建立函数bigramMatchScore函数,用于对比给定材料和通常英文材料之间的差异,分数越大差异越大

In [59]:
def bigramMatchScore(message):
    bigramExtractArray = np.asarray(bigramFreqExtract(message)) # 从需要频率分析的材料中提取出来的bigram数据
    bigramDataArray = np.asarray(bigramNumFreq)                  # 从大数据文件中提取出来的bigram数据
    bigramScore = np.sum(np.absolute(bigramExtractArray-bigramDataArray))
    return bigramScore

### 第四步:建立bigramAnalysis函数

bigramAnalysis将由一个简单频率分析(Histogram)分析得到的key作为初始的key,然交换密钥中字母的顺序以得到更小的bigramScore

In [60]:
from random import randint

In [61]:
def bigramFreqAnalysis(Cipher,n):
    #这里FreqOrderkey以及MonoAlphabeticCipher均内置将文字标准化的程序，因此不需要额外处理
    FreqKey = FreqOrderkey(Cipher) #这里的key是按照频率排序来的,并不是标准格式的key,所以需要转换
    key = convertKey(FreqKey)      #转换为标准格式的key
    Translation = MonoAlphabeticCipher(key,Cipher,'decrypt')
    Score = bigramMatchScore(Translation)
# 1.按照频率对Freqkey进行交换,优化破译结果
    for b in range(1,26):
        a = 0
        while a + b <= 25:
            FreqKey0 = Swap(FreqKey,FreqKey[a],FreqKey[a + b]) #交换是按照频率顺序交换的,所以是交换Freqkey而不是标准key
            key0 = convertKey(FreqKey0)
            Translation0 = MonoAlphabeticCipher(key0,Cipher,'decrypt')
            Score0 = bigramMatchScore(Translation0)
            a += 1
            if Score0 < Score:
                FreqKey = FreqKey0
                Translation = Translation0
                Score = Score0
# 2.往往第一阶段完成以后结果还不是最好,所以接下来随机的进行替换,使得结果更好

    key = convertKey(FreqKey) #得到上一个阶段最后的密钥的标准格式
    
    for i in range(0,n):  # n是循环的次数
        RandChoiceA = randint(0,25) #得到1到26的随机整数
        RandChoiceB = randint(0,25)
        if RandChoiceA != RandChoiceB:
            key0 = Swap(key,key[RandChoiceA],key[RandChoiceB]) #随机交换密钥中两个字母的顺序
            Translation0 = MonoAlphabeticCipher(key0,Cipher,'decrypt') # 解密
            Score0 = bigramMatchScore(Translation0) # 评价
            if Score0 < Score: #如果评价更好,得到新的密钥
                key = key0
                Translation = Translation0
                Score = Score0
    #去掉所有空格
    result0 = []
    
    for letter in Translation:
        if letter.isalpha():
            result0.append(letter)
                
    return ''.join(result0)

## 测试

### 1:明文

明文不需要预处理,因为处理的函数写进了每一个Exract函数

In [62]:
PlainText = '''
In cryptography, a substitution cipher is a method of encrypting by which units of plaintext are replaced with ciphertext, according to a fixed system; the "units" may be single letters (the most common), pairs of letters, triplets of letters, mixtures of the above, and so forth. The receiver deciphers the text by performing the inverse substitution.

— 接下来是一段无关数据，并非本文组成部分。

-- ==== Sys2Proof/Tests/Slice0.lean ====
section
/-! SUPPORT. The model's own tests: the checks of WellFormed on ill-formed terms, one word written out for every operation, one
or two vectors of spec/95_test_vectors.md for every operation (each named in its comment), and for every statement with
hypotheses a state that meets them. -/

namespace Sys2Proof.Tests

open Sys2Proof Sys2Proof.Machine

/-! ### Configurations and states of spec/95_test_vectors.md part 2 -/

/-- Configuration T. -/
def cfgT : Cfg := { Cfg.suggested with
  numLanes := 2, numRegs := 4, numCacheAccesses := 2, numMathOperations := 2, cacheSize := 16, cacheWordCount := 16
  periodLength := 1 }

/-- Configuration M. -/
def cfgM : Cfg := { Cfg.suggested with
  numLanes := 1, numRegs := 2, numCacheAccesses := 1, numMathOperations := 0, cacheSize := 2, cacheWordCount := 2
  periodLength := 1 }

/-- Configuration X. -/
def cfgX : Cfg := { Cfg.suggested with
  numLanes := 3, numRegs := 5, numCacheAccesses := 1, numMathOperations := 3, cacheSize := 16, cacheWordCount := 8
  digestOrder := .be }

/-- A cache with the given words from index 0 on. -/
def cacheOf (ws : List Word) : Memory :=
  (ws.zipIdx).foldl (fun m wk => writeWord m (cacheAddr wk.2) wk.1) []

/-- A block whose inputs have all been written, at rest. -/
def ready (c : Cfg) (seed height : U64) (cache : List Word) : State :=
  { State.resetWith c with
    seed := seed, seedLoHeld := true, seedHiHeld := true, height := height, heightLoHeld := true, heightHiHeld := true
    cache := cacheOf cache }

/-- The same block in the middle of a computation. -/
def running (s : State) (op r : BitVec 8) (idx : BitVec 16) (k : Core) : State :=
  { s with st := .busy, pc := ⟨op, r, idx⟩, core := k }

/-- Configuration M with its inputs. -/
def stateM : State := ready cfgM 0#64 0#64 [0x00000000#32, 0xFFFFFFFF#32]

/-- Core state of M with both permutations in place. -/
def coreM : Core := { Core.reset cfgM with dstSeq := [1, 0], srcSeq := [0, 1] }

/-- Configuration T with the seed 1; only the cache words that a test reads are written. -/
def stateT : State := { State.resetWith cfgT with
  seed := 1#64, cache := writeWord (writeWord [] (cacheAddr 10) 0xAAAAAAAA#32) (cacheAddr 13) 0xDDDDDDDD#32 }

/-- Core state of T on entry to round 0 (V-I11, V-I12, V-S3). -/
def coreT : Core := { Core.reset cfgT with
  mix := [[0x214E7C4D#32, 0xA1929A45#32, 0xBD34E5DD#32, 0x16874042#32],
    [0x5CA417AA#32, 0x5F1F1C71#32, 0xB1C224B1#32, 0xF9A170CF#32]]
  gs := ⟨0x89E8D886#32, 0x28D14791#32, 0x294F511C#32, 0x9BC72C03#32⟩
  dstSeq := [0, 3, 1, 2]
  srcSeq := [3, 0, 2, 1] }

/-- A field of the next state, where there is one. -/
def after {α : Type} (o : Result) (f : State → α) : Option α :=
  match o with
  | .next t => some (f t)
  | .fault _ => none
  | .refused _ => none
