-- ==== Sys2Proof/Machine/Buffers.lean ====
section
/-! DEFINITION. The buffer-level functions (40_symbol_encode.md R84, R85) and the checker's inverses (R88 to R90). The block does
not run them; its observation is stated against them. -/

namespace Sys2Proof.Machine

/-- A code byte: `(o & 0xBB) = 0x88` (30_encoding.md R64). -/
def isCodeByte (o : Byte) : Bool := o &&& 0xBB == 0x88

/-- `ENC_PIXEL(g, r, bl)` (R84). -/
def encPixel (g r bl : Byte) : List Byte := encByte g ++ encByte r ++ encByte bl

/-- `MemRead(buf, k)`, byte `k` of a byte sequence (00_scope.md R12); `none` past its end. -/
def memRead (buf : List Byte) (k : Nat) : Option Byte := buf[k]?

/-- The `count` bytes of `buf` from index `k` on; `none` if one is not there. -/
def readBytes (buf : List Byte) (k : Nat) : Nat → Option (List Byte)
  | 0 => some []
  | count + 1 =>
    match memRead buf k, readBytes buf (k + 1) count with
    | some b, some bs => some (b :: bs)
    | _, _ => none

/-- `ENC_BUF(pixels, n)`: the concatenation of `ENC_BYTE(MemRead(pixels, k))` for `k` in `0 .. 3n - 1` (R85). With fewer than
`3n` bytes "the precondition is broken and the function is not defined": it is refused, `none` (U1; log entry 10). -/
def encBuf (pixels : List Byte) (n : Nat) : Option (List Byte) :=
  match readBytes pixels 0 (Config.bytesPerPixel * n) with
  | some bytes => some (bytes.flatMap encByte)
  | none => none

/-- `DEC_NIBBLE(s)` (R88). -/
def decNibble (s : Symbol) : Option Bool :=
  if s = 0b1000 then some false
  else if s = 0b1100 then some true
  else none

/-- `DEC_BYTE(o)`: the pair's high and low bit (R89). -/
def decByte (o : Byte) : Option (Bool × Bool) :=
  match decNibble (o.extractLsb' 4 4), decNibble (o.extractLsb' 0 4) with
  | some hb, some lb => some (hb, lb)
  | _, _ => none

/-- The byte whose pair `p` is the `p`-th of the four: "`byte[7 - 2*p] = d.high; byte[6 - 2*p] = d.low`" (R90). -/
def byteOfPairs (d0 d1 d2 d3 : Bool × Bool) : Byte :=
  BitVec.ofBool d0.1 ++ BitVec.ofBool d0.2 ++ BitVec.ofBool d1.1 ++ BitVec.ofBool d1.2 ++
  BitVec.ofBool d2.1 ++ BitVec.ofBool d2.2 ++ BitVec.ofBool d3.1 ++ BitVec.ofBool d3.2

/-- The loop of `DEC_BUF`: four output bytes give one input byte (R90). -/
def decBytes : List Byte → Option (List Byte)
  | [] => some []
  | e0 :: e1 :: e2 :: e3 :: rest =>
    match decByte e0, decByte e1, decByte e2, decByte e3, decBytes rest with
    | some d0, some d1, some d2, some d3, some bytes => some (byteOfPairs d0 d1 d2 d3 :: bytes)
    | _, _, _, _, _ => none
  | _ => none

/-- `DEC_BUF(e)` (R90): `none` unless the length is a whole number of pixels and every byte is a code byte. -/
def decBuf (e : List Byte) : Option (List Byte) :=
  if e.length % Config.outputsPerPixel = 0 then decBytes e else none

end Sys2Proof.Machine
end

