/-- The bytes a trace shows are those its run added to the record. -/
theorem trace_shows_events (n : Nat) :
    ∀ s t, runCycles n s = .next t →
      ∃ es : List Event, t.events = es ++ s.events ∧
        (trace n s).filterMap TraceRow.accepted = es.reverse.filterMap Event.acceptedByte ∧
        (trace n s).filterMap TraceRow.emitted = es.reverse.filterMap Event.emittedByte := by
  induction n with
  | zero =>
    intro s t h
    injection h with h
    exact ⟨[], by rw [h, List.nil_append], rfl, rfl⟩
  | succ n ih =>
    intro s t h
    have first := step_eq_effect s
    rw [runCycles_succ] at h
    obtain ⟨es, hes, haccepted, hemitted⟩ := ih _ t h
    obtain ⟨hrowAccepted, hrowEmitted⟩ := traceRow_shows_portEvents s (effect s s.operation).nextCycle
    refine ⟨es ++ s.portEvents, by rw [hes, step_events first, List.append_assoc], ?_, ?_⟩
    · rw [trace_succ first, List.reverse_append, List.filterMap_append, ← hrowAccepted, ← haccepted,
        ← List.filterMap_append]
      rfl
    · rw [trace_succ first, List.reverse_append, List.filterMap_append, ← hrowEmitted, ← hemitted,
        ← List.filterMap_append]
      rfl

end Sys2Proof.Machine
end

section
/-! SUPPORT. One byte through the block in five cycles, and then a stream of bytes (41_stream_operations.md R112 to R115). -/

namespace Sys2Proof.Machine

theorem runCycles_of_step {s t : State} (h : step s = .next t) (n : Nat) : runCycles (n + 1) s = runCycles n t := by
  simp only [runCycles, h]

/-- A run goes on from where its first part ended. -/
theorem runCycles_add {m : Nat} (n : Nat) :
    ∀ {s t : State}, runCycles m s = .next t → runCycles (m + n) s = runCycles n t := by
  induction m with
  | zero =>
    intro s t h
    injection h with h
    rw [h, Nat.zero_add]
  | succ m ih =>
    intro s t h
    rw [runCycles_succ] at h
    rw [Nat.succ_add, runCycles_succ, ih h]

section
variable {i : CycleInputs} (rest : List CycleInputs) (hold : Byte) (cycle : Nat) (es : List Event)

/-- A LOAD cycle, on a state written out. -/
theorem step_mk_load (p : PairIndex) (hr : i.rst = false) (hv : i.inValid = true) :
    step ⟨hold, p, false, i :: rest, cycle, es⟩ =
      .next ⟨i.inData, 0, true, rest, cycle + 1, .accept i.inData :: es⟩ :=
  step_of_load hr rfl hv

/-- An EMIT cycle, on a state written out. -/
theorem step_mk_emit (p : PairIndex) {q : PairIndex} (hq : p ≠ 3 ∧ p + 1 = q) (hr : i.rst = false)
    (ho : i.outReady = true) :
    step ⟨hold, p, true, i :: rest, cycle, es⟩ =
      .next ⟨hold, q, true, rest, cycle + 1, .emit (encPair hold p) :: es⟩ :=
  hq.2 ▸ step_of_emit hr rfl ho hq.1

/-- An EMIT_LAST cycle, on a state written out. -/
theorem step_mk_emitLast (hr : i.rst = false) (ho : i.outReady = true) :
    step ⟨hold, 3, true, i :: rest, cycle, es⟩ =
      .next ⟨hold, 0, false, rest, cycle + 1, .emit (encPair hold 3) :: es⟩ :=
  step_of_emitLast hr rfl ho rfl

end

/-- A byte accepted by an empty block leaves it in its four output bytes in the next four cycles, the downstream ready (R114). -/
theorem runCycles_one_byte {s : State} {i0 i1 i2 i3 i4 : CycleInputs} {rest : List CycleInputs} (hf : s.full = false)
    (hs : s.stimulus = i0 :: i1 :: i2 :: i3 :: i4 :: rest) (hr0 : i0.rst = false) (hv0 : i0.inValid = true)
    (ready : ∀ i ∈ [i1, i2, i3, i4], i.rst = false ∧ i.outReady = true) :
    runCycles 5 s =
      .next ⟨i0.inData, 0, false, rest, s.cycle + 5, (byteEvents i0.inData).reverse ++ s.events⟩ := by
  obtain ⟨hold, p, full, stimulus, cycle, es⟩ := s
  obtain rfl : full = false := hf
  obtain rfl : stimulus = _ := hs
  simp only [List.forall_mem_cons] at ready
  obtain ⟨⟨hr1, ho1⟩, ⟨hr2, ho2⟩, ⟨hr3, ho3⟩, ⟨hr4, ho4⟩, -⟩ := ready
  rw [runCycles_of_step (step_mk_load _ _ _ _ _ hr0 hv0),
    runCycles_of_step (step_mk_emit _ _ _ _ 0 (q := 1) (by decide) hr1 ho1),
    runCycles_of_step (step_mk_emit _ _ _ _ 1 (q := 2) (by decide) hr2 ho2),
    runCycles_of_step (step_mk_emit _ _ _ _ 2 (q := 3) (by decide) hr3 ho3),
    runCycles_of_step (step_mk_emitLast _ _ _ _ hr4 ho4)]
  rfl

/-- The inputs of `BYTE b` (30_encoding.md R69). -/
abbrev byteInputs (b : Byte) : List CycleInputs := (byteStatements b).map Statement.inputs

theorem runCycles_byteInputs {s : State} {b : Byte} {rest : List CycleInputs} (hf : s.full = false)
    (hs : s.stimulus = byteInputs b ++ rest) :
    runCycles 5 s = .next ⟨b, 0, false, rest, s.cycle + 5, (byteEvents b).reverse ++ s.events⟩ :=
  runCycles_one_byte (i0 := (Statement.put b).inputs) hf hs rfl rfl (by decide)

/-- The trace of `BYTE b` from an empty block. -/
theorem trace_byteInputs {s : State} {b : Byte} {rest : List CycleInputs} (hf : s.full = false)
    (hs : s.stimulus = byteInputs b ++ rest) :
    trace 5 s =
      [⟨.load b, some b, none, none, b, 0, true⟩,
       ⟨.emitP0, none, some (encPair b 0), some (encPair b 0), b, 1, true⟩,
       ⟨.emitP1, none, some (encPair b 1), some (encPair b 1), b, 2, true⟩,
       ⟨.emitP2, none, some (encPair b 2), some (encPair b 2), b, 3, true⟩,
       ⟨.emitLast, none, some (encPair b 3), some (encPair b 3), b, 0, false⟩] := by
  obtain ⟨hold, p, full, stimulus, cycle, es⟩ := s
  obtain rfl : full = false := hf
  obtain rfl : stimulus = _ := hs
  simp only [byteInputs, byteStatements, List.map_cons, List.cons_append]
  rw [trace_succ (step_mk_load _ _ _ _ _ rfl rfl),
    trace_succ (step_mk_emit _ _ _ _ 0 (q := 1) (by decide) rfl rfl),
    trace_succ (step_mk_emit _ _ _ _ 1 (q := 2) (by decide) rfl rfl),
    trace_succ (step_mk_emit _ _ _ _ 2 (q := 3) (by decide) rfl rfl),
    trace_succ (step_mk_emitLast _ _ _ _ rfl rfl),
    traceRow_of_load rfl rfl rfl, traceRow_of_emit rfl rfl rfl, traceRow_of_emit rfl rfl rfl,
    traceRow_of_emit rfl rfl rfl, traceRow_of_emit rfl rfl rfl]
  simp [operation_eq, Statement.inputs]

/-- Bytes presented one after the other pass an empty block one after the other, five cycles each. -/
theorem runCycles_bytes (rest : List CycleInputs) (bytes : List Byte) :
    ∀ s : State, s.full = false → s.p = 0 → s.stimulus = bytes.flatMap byteInputs ++ rest →
      ∃ hold, runCycles (5 * bytes.length) s =
        .next ⟨hold, 0, false, rest, s.cycle + 5 * bytes.length, (bytes.flatMap byteEvents).reverse ++ s.events⟩ := by
  induction bytes with
  | nil =>
    rintro ⟨hold, p, full, stimulus, cycle, es⟩ hf hp hs
    obtain ⟨rfl, rfl, rfl⟩ : full = false ∧ p = 0 ∧ stimulus = rest := ⟨hf, hp, hs⟩
    exact ⟨hold, rfl⟩
  | cons b bytes ih =>
    intro s hf hp hs
    rw [List.flatMap_cons, List.append_assoc] at hs
    obtain ⟨hold, hrun⟩ := ih ⟨b, 0, false, bytes.flatMap byteInputs ++ rest, s.cycle + 5,
      (byteEvents b).reverse ++ s.events⟩ rfl rfl rfl
    refine ⟨hold, ?_⟩
    rw [List.length_cons, Nat.mul_succ, Nat.add_comm, runCycles_add _ (runCycles_byteInputs hf hs), hrun,
      List.flatMap_cons, List.reverse_append, List.append_assoc, Nat.add_assoc]

/-- A record with no RESET in its newer part: all of that part is since the last RESET. -/
theorem sinceReset_append {es : List Event} (earlier : List Event) (h : .reset ∉ es) :
    sinceReset (es ++ earlier) = sinceReset earlier ++ es.reverse := by
  induction es with
  | nil => simp
  | cons e es ih =>
    obtain ⟨he, hes⟩ := not_or.mp (mt List.mem_cons.mpr h)
    cases e with
    | reset => exact absurd rfl he
    | accept b | emit b => simp [ih hes]

theorem reset_not_mem_flatMap_byteEvents (bytes : List Byte) : .reset ∉ bytes.flatMap byteEvents := by
  simp [byteEvents]

/-- The bytes taken in the handshakes of whole bytes. -/
theorem accepted_flatMap_byteEvents (bytes : List Byte) :
    (bytes.flatMap byteEvents).filterMap Event.acceptedByte = bytes := by
  induction bytes with
  | nil => rfl
  | cons b bytes ih =>
    rw [List.flatMap_cons, List.filterMap_append, ih]
    rfl

/-- The bytes delivered in the handshakes of whole bytes: their encoding. -/
theorem emitted_flatMap_byteEvents (bytes : List Byte) :
    (bytes.flatMap byteEvents).filterMap Event.emittedByte = bytes.flatMap encByte := by
  induction bytes with
  | nil => rfl
  | cons b bytes ih =>
    rw [List.flatMap_cons, List.filterMap_append, ih, List.flatMap_cons]
    rfl

/-- The program of a frame presents the bytes of its stream, each as `BYTE` does. -/
theorem expand_frameProgram (pixels : List Pixel) :
    (frameProgram pixels).expand = (frameStream pixels).flatMap byteStatements := by
  induction pixels with
  | nil => rfl
  | cons px pixels ih => simp [frameProgram, Program.expand, ih, frameStream, Pixel.channels]

end Sys2Proof.Machine
end

section
/-! The statements of 30_encoding.md, settled. -/

namespace Sys2Proof

open Sys2Proof.Machine

/-- Settles O19: an operation is its row and its operand (`decodeControl_eq_iff`), and so is its encoding. -/
theorem decodeEncodeAgree : Obligations.DecodeEncodeAgree := by
  intro i rest _
  refine ⟨decode_encode i rest, fun cw d => ?_⟩
  rw [decode_setWidth, Except.ok.injEq, Prod.mk.injEq, and_iff_left rfl]
  exact decodeControl_eq_iff

/-- Settles O7: the placed state's control word has the fields of the word's own (`controlWord_fields`). -/
theorem placedWordIsTheOperation : Obligations.PlacedWordIsTheOperation := by
  intro s nbits w i h
  have placed : (s.withFetchWord nbits w).cw = BitVec.ofNat 6 (w % 2 ^ nbits) := controlWord_fields _
  refine ⟨?_, rfl, rfl, rfl, rfl⟩
  rw [State.operation, placed]
  exact eq_of_decodeTableWord h

/-- Settles O20: the operand selects no row, and for each of the 64 words one row is selected (`matchesWord_iff_eq_row`). -/
theorem decodeIsTheSingleMatchingRow : Obligations.DecodeIsTheSingleMatchingRow :=
  fun cw d => ⟨row_mem_opcodeTable _, fun _ hr => matchesWord_iff_eq_row hr cw d⟩

/-- Settles O21: the counts are those of the 64 words; what is ignored is what the decode of the fields does not read. -/
theorem decodeIsTotalAndExclusive : Obligations.DecodeIsTotalAndExclusive := by
  have listed : ∀ cw : ControlWord, cw ∈ (List.range 64).map (BitVec.ofNat 6) := by decide
  refine ⟨fun cw => ⟨listed cw, countP_matchesWord cw⟩, by decide, by decide, by decide, by decide, by decide, by decide,
    by decide, by decide, fun cw => ?_, fun x y v p d => ?_⟩
  · exact ⟨matchesWord_reset cw, matchesWord_idle cw, matchesWord_load cw 0, matchesWord_stall cw, matchesWord_emitP0 cw,
      matchesWord_emitP1 cw, matchesWord_emitP2 cw, matchesWord_emitLast cw⟩
  · simp only [decodeControl_controlWord, Bool.false_eq_true, if_false, if_true, and_self]

/-- Settles O23, by evaluation of the byte form. -/
theorem wordsWrittenOutDecode : Obligations.WordsWrittenOutDecode := by
  unfold Obligations.WordsWrittenOutDecode
  decide

/-- Settles O24: bits 7:6 of a byte of 64 or more are not 0. -/
theorem byteFormRejectsByName : Obligations.ByteFormRejectsByName :=
  ⟨fun _ d rest hc => decode_of_le hc d rest, rfl, fun _ => rfl⟩

/-- Settles O30: what the block delivers is two symbols packed, and the checker decodes nothing else. -/
theorem onlyCodeBytesAreEmitted : Obligations.OnlyCodeBytesAreEmitted :=
  ⟨isCodeByte_iff_mem, isCodeByte_iff_and, fun s _ => isCodeByte_encPair s.hold s.p, fun _ => decByte_eq_none, rfl,
    exists_eq_sym_iff⟩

Substitution ciphers can be compared with transposition ciphers. In a transposition cipher, the units of the plaintext are rearranged in a different and usually quite complex order, but the units themselves are left unchanged. By contrast, in a substitution cipher, the units of the plaintext are retained in the same sequence in the ciphertext, but the units themselves are altered.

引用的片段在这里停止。